**Assignment:** Both the line below containing "opndIf (aHandle d == 0) ⟨getLE d 0x24" and the line containing "[⟨getLE x 0x10", along with every line between them, should be repeated exactly; no other line belongs in the answer.
※ ※ ※
-- ==== Sys2Proof/Machine/Operands.lean ====
section
/-! DEFINITION. Op descriptors: the common header (R103, R104), which operands every kind has and the static checks of
its fields (R94-R98, R112-R129, R151-R154, R227-R233, R260-R279), and the operand spaces an op reads and writes
(R93, R109-R111, R153). -/

namespace Sys2Proof.Machine

/-! ### Common header (R103) -/

def dKind (d : Bytes) : Nat := getLE d 0 1
def dFlags (d : Bytes) : Nat := getLE d 1 1
def dRow (d : Bytes) : Bool := bit (getLE d 2 2) 15
def dCtx (d : Bytes) : Nat := getLE d 2 2 % 4096
def dClass (d : Bytes) : Nat := getLE d 4 1 % 16
def dHist (d : Bytes) : Nat := getLE d 5 1
def dBudget (d : Bytes) : Nat := getLE d 8 4
def dSeq (d : Bytes) : Nat := getLE d 0x0C 2
def dLast (d : Bytes) : Bool := bit (dFlags d) 1

/-- Extension record i (1 or 2) of an op. -/
def dExt (d : Bytes) (i : Nat) : Bytes := slice d (64 * i) 64

/-- The check field of a record: bits [15:0] of the CRC-32C over its 64 bytes with the field set to 0. -/
def checkOk (d : Bytes) : Bool := getLE d 0x0E 2 == crc32c (setLE (slice d 0 64) 0x0E 2 0) % 65536

/-- Does an attention descriptor name a ring (R112)? -/
def attnRing (d : Bytes) : Bool := bit (getLE d 0x34 1) 6

/-- Extension records a kind has (R104, R105, R117, R227). -/
def extCount (d : Bytes) : Nat :=
  match dKind d with
  | 0x03 => 1
  | 0x04 => 1
  | 0x05 => 1
  | 0x16 => 1
  | 0x06 => b2n (attnRing d)
  | 0x07 => 1 + b2n (attnRing d)
  | _ => 0

/-- Bytes of the record run of an op. -/
def opBytes (d : Bytes) : Nat := 64 * (1 + extCount d)

/-- The collective extension record of an op that has one (R227). -/
def collExt (d : Bytes) : Bytes := dExt d (if dKind d = 0x07 then 2 else 1)

/-- Does the op carry a collective (R227)? -/
def isColl (d : Bytes) : Bool :=
  dKind d == 3 || dKind d == 4 || dKind d == 5 || dKind d == 0x16 || ((dKind d == 6 || dKind d == 7) && attnRing d)

/-- The header of the op itself. -/
def hdrFieldsOk (d : Bytes) : Bool :=
  1 ≤ dKind d && dKind d ≤ 0x18 && dFlags d == b2n (extCount d != 0) + b2n (dLast d) * 2 &&
  bits (getLE d 2 2) 14 12 == 0 && (!dRow d || dCtx d == 0) && decide (getLE d 4 1 < 16) && decide (dHist d ≤ 16) &&
  getLE d 6 2 == 0 && 1 ≤ dBudget d && decide (dBudget d ≤ 1000000)

/-- The header of extension record i, of n. The last flag stays with the op. -/
def extFieldsOk (d : Bytes) (n i : Nat) : Bool :=
  let e := dExt d i
  dKind e == dKind d + 128 && dFlags e == b2n (i != n) && zeroAt e [(2, 6), (8, 4)] && dSeq e == dSeq d + i && checkOk e

/-! ### Sizes (R44, R93, R111) -/

def align64 (n : Nat) : Nat := (n + 63) / 64 * 64

/-- Blocks of one row. -/
def blocksOf (n : Nat) : Nat := (n + 31) / 32

/-- Grid operands: every row starts on a byte boundary (R93). -/
def rowBytes (fmt rows len : Nat) : Nat := rows * fmtBytes fmt len

/-- Elements with their trailing scale array, for an operand without a scale field (R111). -/
def trailing (fmt elemBytes rows len : Nat) : Nat :=
  if isMx fmt then align64 elemBytes + rows * blocksOf len else elemBytes

/-- A vector operand of `count` elements in rows of `len`, scales behind it (R44, R111; log entry 34). -/
def vecBytes (fmt count len : Nat) : Nat := trailing fmt (fmtBytes fmt count) (count / max len 1) len

/-- Bytes of B in panel order, and of its scales (R93). -/
def panelBytes (fmt k : Nat) : Nat := fmtBytes fmt (128 * k)
def bBytes (fmt k n : Nat) : Nat := (n + 127) / 128 * panelBytes fmt k
def bScaleBytes (k n : Nat) : Nat := (n + 127) / 128 * blocksOf k * 128

/-! ### Fields -/

/-- GEMM fields (R94). -/
def gM (d : Bytes) : Nat := getLE d 0x28 2
def gN (d : Bytes) : Nat := getLE d 0x2A 2
def gK (d : Bytes) : Nat := getLE d 0x2C 4
def gFa (d : Bytes) : Nat := getLE d 0x30 1
def gFb (d : Bytes) : Nat := getLE d 0x31 1
def gFc (d : Bytes) : Nat := getLE d 0x32 1
def gMode (d : Bytes) : Nat := getLE d 0x33 1
def gEpi (d : Bytes) : Nat := bits (gMode d) 4 3
def gGroup (d : Bytes) : Nat := bits (gMode d) 7 5
def gFill (d : Bytes) : Nat := getLE d 0x38 2

/-- Rounding and saturation of a mode byte (R58). -/
def modeRnd (m : Nat) : Nat := m % 4
def modeNonsat (m : Nat) : Bool := bit m 2
def modeOk (m top : Nat) : Bool := decide (m % 4 < 2) && decide (m < top)

/-- Attention fields (R112). -/
def aDim (d : Bytes) : Nat := 64 * 2 ^ (getLE d 0x34 1 % 4)
def aCausal (d : Bytes) : Bool := bits (getLE d 0x34 1) 3 2 == 1
def aBlock (d : Bytes) : Nat := if bits (getLE d 0x34 1) 5 4 = 0 then 128 else 256
def aQpos (d : Bytes) : Nat := getLE d 0x28 4
def aKv (d : Bytes) : Nat := getLE d 0x2C 4
def aTok (d : Bytes) : Nat := getLE d 0x30 2
def aHq (d : Bytes) : Nat := getLE d 0x32 1
def aHkv (d : Bytes) : Nat := getLE d 0x33 1
def aHandle (d : Bytes) : Nat := getLE d 0x18 8
def aFqk (d : Bytes) : Nat := getLE d 0x35 1
def aFv (d : Bytes) : Nat := getLE d 0x36 1
def aFo (d : Bytes) : Nat := getLE d 0x37 1

/-- Collective fields (R229). -/
def cId (e : Bytes) : Nat := getLE e 0x10 4
def cN (e : Bytes) : Nat := getLE e 0x14 4 % 2 ^ 18
def cRank (e : Bytes) : Nat := getLE e 0x18 4 % 2 ^ 18
def cCount (e : Bytes) : Nat := getLE e 0x1C 4
def cOff (e : Bytes) : Nat := getLE e 0x20 4
def cLen (e : Bytes) : Nat := getLE e 0x24 4
def cType (e : Bytes) : Nat := getLE e 0x28 1
def cOp (e : Bytes) : Nat := getLE e 0x29 1
def cMode (e : Bytes) : Nat := getLE e 0x2A 1
def cArrival (e : Bytes) : Bool := bit (cMode e) 0
def cNative (e : Bytes) : Bool := bit (cMode e) 1
def cDrop (e : Bytes) : Bool := bit (cMode e) 2
def cTable (e : Bytes) : Nat := getLE e 0x2C 4
def cGather (e : Bytes) : Nat := getLE e 0x30 4
def cWait (e : Bytes) : Nat := getLE e 0x34 2

/-- Row length L of a collective (R227). -/
def collL (d : Bytes) : Nat :=
  match dKind d with
  | 3 => gN d
  | 5 => gN d
  | 4 => gK d
  | 0x16 => 1
  | _ => aHkv d * aDim d

/-- Rows H of the full tensor (R231). -/
def collH (d : Bytes) : Nat := cCount (collExt d) / max (collL d) 1

/-- First row of chunk j, of N chunks over H rows (R231); chunk j ends where chunk j + 1 begins. -/
def chunkAt (h n j : Nat) : Nat := j * h / max n 1

/-- Rows of a part that lie in the chunk of rank j. -/
def partInChunk (e : Bytes) (h j : Nat) : List Nat :=
  (List.range (cLen e)).filterMap fun i =>
    let r := cOff e + i
    if chunkAt h (cN e) j ≤ r && decide (r < chunkAt h (cN e) (j + 1)) then some r else none

/-! ### Operands in the operand spaces -/

/-- One operand field: its value, the spaces its layout table allows, its extent in bytes, and whether it is written. -/
structure Opnd where
  field : Nat
  spaces : List Nat
  len : Nat
  write : Bool
  deriving DecidableEq, Repr

def opndIf (c : Bool) (o : Opnd) : List Opnd := if c then [o] else []

/-- Operands of GEMM and its fused forms (R94, R97, R232; log entry 35 for the rows that parts of a collective hold). -/
def gemmOpnds (d : Bytes) : List Opnd :=
  let e := collExt d
  let kind := dKind d
  let own := partInChunk e (collH d) (cRank e)
  let mA := if kind = 4 then own.length else if isColl d then cLen e else gM d
  let mC := if kind = 3 then own.length else if isColl d then cLen e else gM d
  let cEl := rowBytes (gFc d) mC (gN d)
  [⟨getLE d 0x10 4, [0, 1, 2], rowBytes (gFa d) mA (gK d), false⟩,
   ⟨getLE d 0x18 4, [0, 3], bBytes (gFb d) (gK d) (gN d), false⟩,
   ⟨getLE d 0x20 4, if kind = 2 then [4] else [0, 2],
     if kind = 2 then trailing (gFc d) cEl mC (gN d) else cEl, true⟩] ++
  opndIf (isMx (gFa d)) ⟨getLE d 0x14 4, [0, 1, 2], mA * blocksOf (gK d), false⟩ ++
  opndIf (isMx (gFb d)) ⟨getLE d 0x1C 4, [0, 3], bScaleBytes (gK d) (gN d), false⟩ ++
  opndIf (isMx (gFc d) && kind != 2) ⟨getLE d 0x24 4, [0, 2], mC * blocksOf (gN d), true⟩ ++
  opndIf (gEpi d != 0) ⟨getLE d 0x3E 2 * 256, [0], gN d * 4, false⟩ ++
  opndIf (kind == 4) ⟨cGather e, [0, 2], trailing (gFa d) (rowBytes (gFa d) (cLen e) (gK d)) (cLen e) (gK d), true⟩

/-- Operands of ATTN_FWD and ATTN_BWD (R112, R117). The tables name no spaces for do_src, o_src and dq_dst: log entry 99. -/
def attnOpnds (d : Bytes) : List Opnd :=
  let x := dExt d 1
  let fwd := dKind d == 6
  let q := aTok d * aHq d
  let kv := aHkv d * aKv d
  let t (fmt rows : Nat) : Nat := trailing fmt (fmtBytes fmt (rows * aDim d)) rows (aDim d)
  [⟨getLE d 0x10 4, [0, 1, 2], t (aFqk d) q, false⟩,
   ⟨getLE d 0x14 4, if fwd then [0, 2, 4] else [0, 1, 2], t (aFo d) q, fwd⟩] ++
  opndIf (aHandle d == 0) ⟨getLE d 0x20 4, [0], t (aFqk d) kv, false⟩ ++
  opndIf (aHandle d == 0) ⟨getLE d 0x24 4, [0], t (aFv d) kv, false⟩ ++
  opndIf (getLE d 0x38 4 != 0) ⟨getLE d 0x38 4, [0, 2], 4 * q, fwd⟩ ++
  (if fwd then [] else
    [⟨getLE x 0x10 4, [0, 1, 2], t (aFo d) q, false⟩, ⟨getLE x 0x14 4, [0, 2, 4], t (getLE x 0x20 1) q, true⟩,
     ⟨getLE x 0x18 4, [0, 2], t (getLE x 0x21 1) kv, true⟩, ⟨getLE x 0x1C 4, [0, 2], t (getLE x 0x21 1) kv, true⟩])

/-- ELEMWISE fields (R119). -/
def eCount (d : Bytes) : Nat := getLE d 0x20 4
def eLen (d : Bytes) : Nat := getLE d 0x24 2
def eFunc (d : Bytes) : Nat := getLE d 0x26 1
def eBcast (d : Bytes) : Nat := getLE d 0x27 1
def eFa (d : Bytes) : Nat := getLE d 0x28 1
def eFb (d : Bytes) : Nat := getLE d 0x29 1
def eFc (d : Bytes) : Nat := getLE d 0x2A 1
def eFd (d : Bytes) : Nat := getLE d 0x2B 1

/-- Functions of R120 with a second and a third operand. -/
def usesB (f : Nat) : Bool := [1, 2, 3, 4, 5, 6, 7, 0x10, 0x14].contains f
def usesC (f : Nat) : Bool := f == 4 || f == 0x14

/-- Operands of ELEMWISE (R119). The table names no spaces for src_b and src_c; the model allows those of src_a (log entry
99). -/
def elemOpnds (d : Bytes) : List Opnd :=
  let n := eCount d
  let l := eLen d
  let nb := if bit (eBcast d) 2 then 1 else if bit (eBcast d) 0 then l else n
  let nc := if bit (eBcast d) 1 then l else n
  let rope := eFunc d == 0x14
  [⟨getLE d 0x10 4, [0, 1, 2, 3], vecBytes (eFa d) n l, false⟩, ⟨getLE d 0x1C 4, [0, 2, 4], vecBytes (eFd d) n l, true⟩] ++
  opndIf (usesB (eFunc d)) ⟨getLE d 0x14 4, [0, 1, 2, 3],
    if rope then getLE d 0x38 4 * l * 4 else vecBytes (eFb d) nb (if bit (eBcast d) 2 then 1 else l), false⟩ ++
  opndIf (usesC (eFunc d)) ⟨getLE d 0x18 4, [0, 1, 2, 3], if rope then n / max l 1 * 4 else vecBytes (eFc d) nc l, false⟩

/-- NORM fields (R122). -/
def nRows (d : Bytes) : Nat := getLE d 0x28 4
def nLen (d : Bytes) : Nat := getLE d 0x2C 2
def nKind (d : Bytes) : Nat := getLE d 0x2E 1
def nBwd (d : Bytes) : Bool := bit (nKind d) 1

/-- Operands of NORM (R122). The table names no spaces for beta, stats and dy, and no format for dy: log entry 99. -/
def normOpnds (d : Bytes) : List Opnd :=
  let n := nRows d * nLen d
  let fi := getLE d 0x30 1
  let fo := getLE d 0x31 1
  [⟨getLE d 0x10 4, [0, 1, 2], vecBytes fi n (nLen d), false⟩, ⟨getLE d 0x14 4, [0, 2, 4], vecBytes fo n (nLen d), true⟩,
   ⟨getLE d 0x18 4, [0, 3], 4 * nLen d, false⟩] ++
  (if nBwd d then
    [⟨getLE d 0x1C 4, [0, 2], 8 * nLen d, true⟩, ⟨getLE d 0x20 4, [0, 2], 8 * nRows d, false⟩,
     ⟨getLE d 0x24 4, [0, 1, 2], vecBytes fi n (nLen d), false⟩]
  else
    opndIf (getLE d 0x1C 4 != 0) ⟨getLE d 0x1C 4, [0, 3], 4 * nLen d, false⟩ ++
    opndIf (getLE d 0x20 4 != 0) ⟨getLE d 0x20 4, [0, 2], 8 * nRows d, true⟩)

/-- Operands of CAST (R124). The table names no spaces for the scale arrays: log entry 99. -/
def castOpnds (d : Bytes) : List Opnd :=
  let n := getLE d 0x20 4
  let l := getLE d 0x2C 2
  let fi := getLE d 0x24 1
  let fo := getLE d 0x25 1
  let sc := n / max l 1 * blocksOf l
  [⟨getLE d 0x10 4, [0, 1, 2, 3], fmtBytes fi n, false⟩, ⟨getLE d 0x18 4, [0, 2, 4], fmtBytes fo n, true⟩] ++
  opndIf (isMx fi) ⟨getLE d 0x14 4, [0, 1, 2, 3], sc, false⟩ ++ opndIf (isMx fo) ⟨getLE d 0x1C 4, [0, 2, 4], sc, true⟩

/-- COPY fields (R125). -/
def yLen (d : Bytes) : Nat := getLE d 0x30 4
def yRows (d : Bytes) : Nat := getLE d 0x34 2

/-- Bytes from the first to past the last byte of a strided run. -/
def spanOf (rows stride len : Nat) : Nat := if len = 0 then 0 else (rows - 1) * stride + len

def copyOpnds (d : Bytes) : List Opnd :=
  opndIf (getLE d 0x10 8 == 0) ⟨getLE d 0x20 4, [0, 1, 2], spanOf (yRows d) (getLE d 0x38 4) (yLen d), false⟩ ++
  opndIf (getLE d 0x18 8 == 0) ⟨getLE d 0x28 4, [0, 2, 4], spanOf (yRows d) (getLE d 0x3C 4) (yLen d), true⟩

/-- GATHER fields (R128). -/
def ghCount (d : Bytes) : Nat := getLE d 0x28 4
def ghRow (d : Bytes) : Nat := getLE d 0x2C 4
def ghRows (d : Bytes) : Nat := getLE d 0x30 4
def ghMode (d : Bytes) : Nat := getLE d 0x34 1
※ ※ ※
**Exercise response:**
  opndIf (aHandle d == 0) ⟨getLE d 0x24 4, [0], t (aFv d) kv, false⟩ ++
  opndIf (getLE d 0x38 4 != 0) ⟨getLE d 0x38 4, [0, 2], 4 * q, fwd⟩ ++
  (if fwd then [] else
    [⟨getLE x 0x10 4, [0, 1, 2], t (aFo d) q, false⟩, ⟨getLE x 0x14 4, [0, 2, 4], t (getLE x 0x20 1) q, true⟩,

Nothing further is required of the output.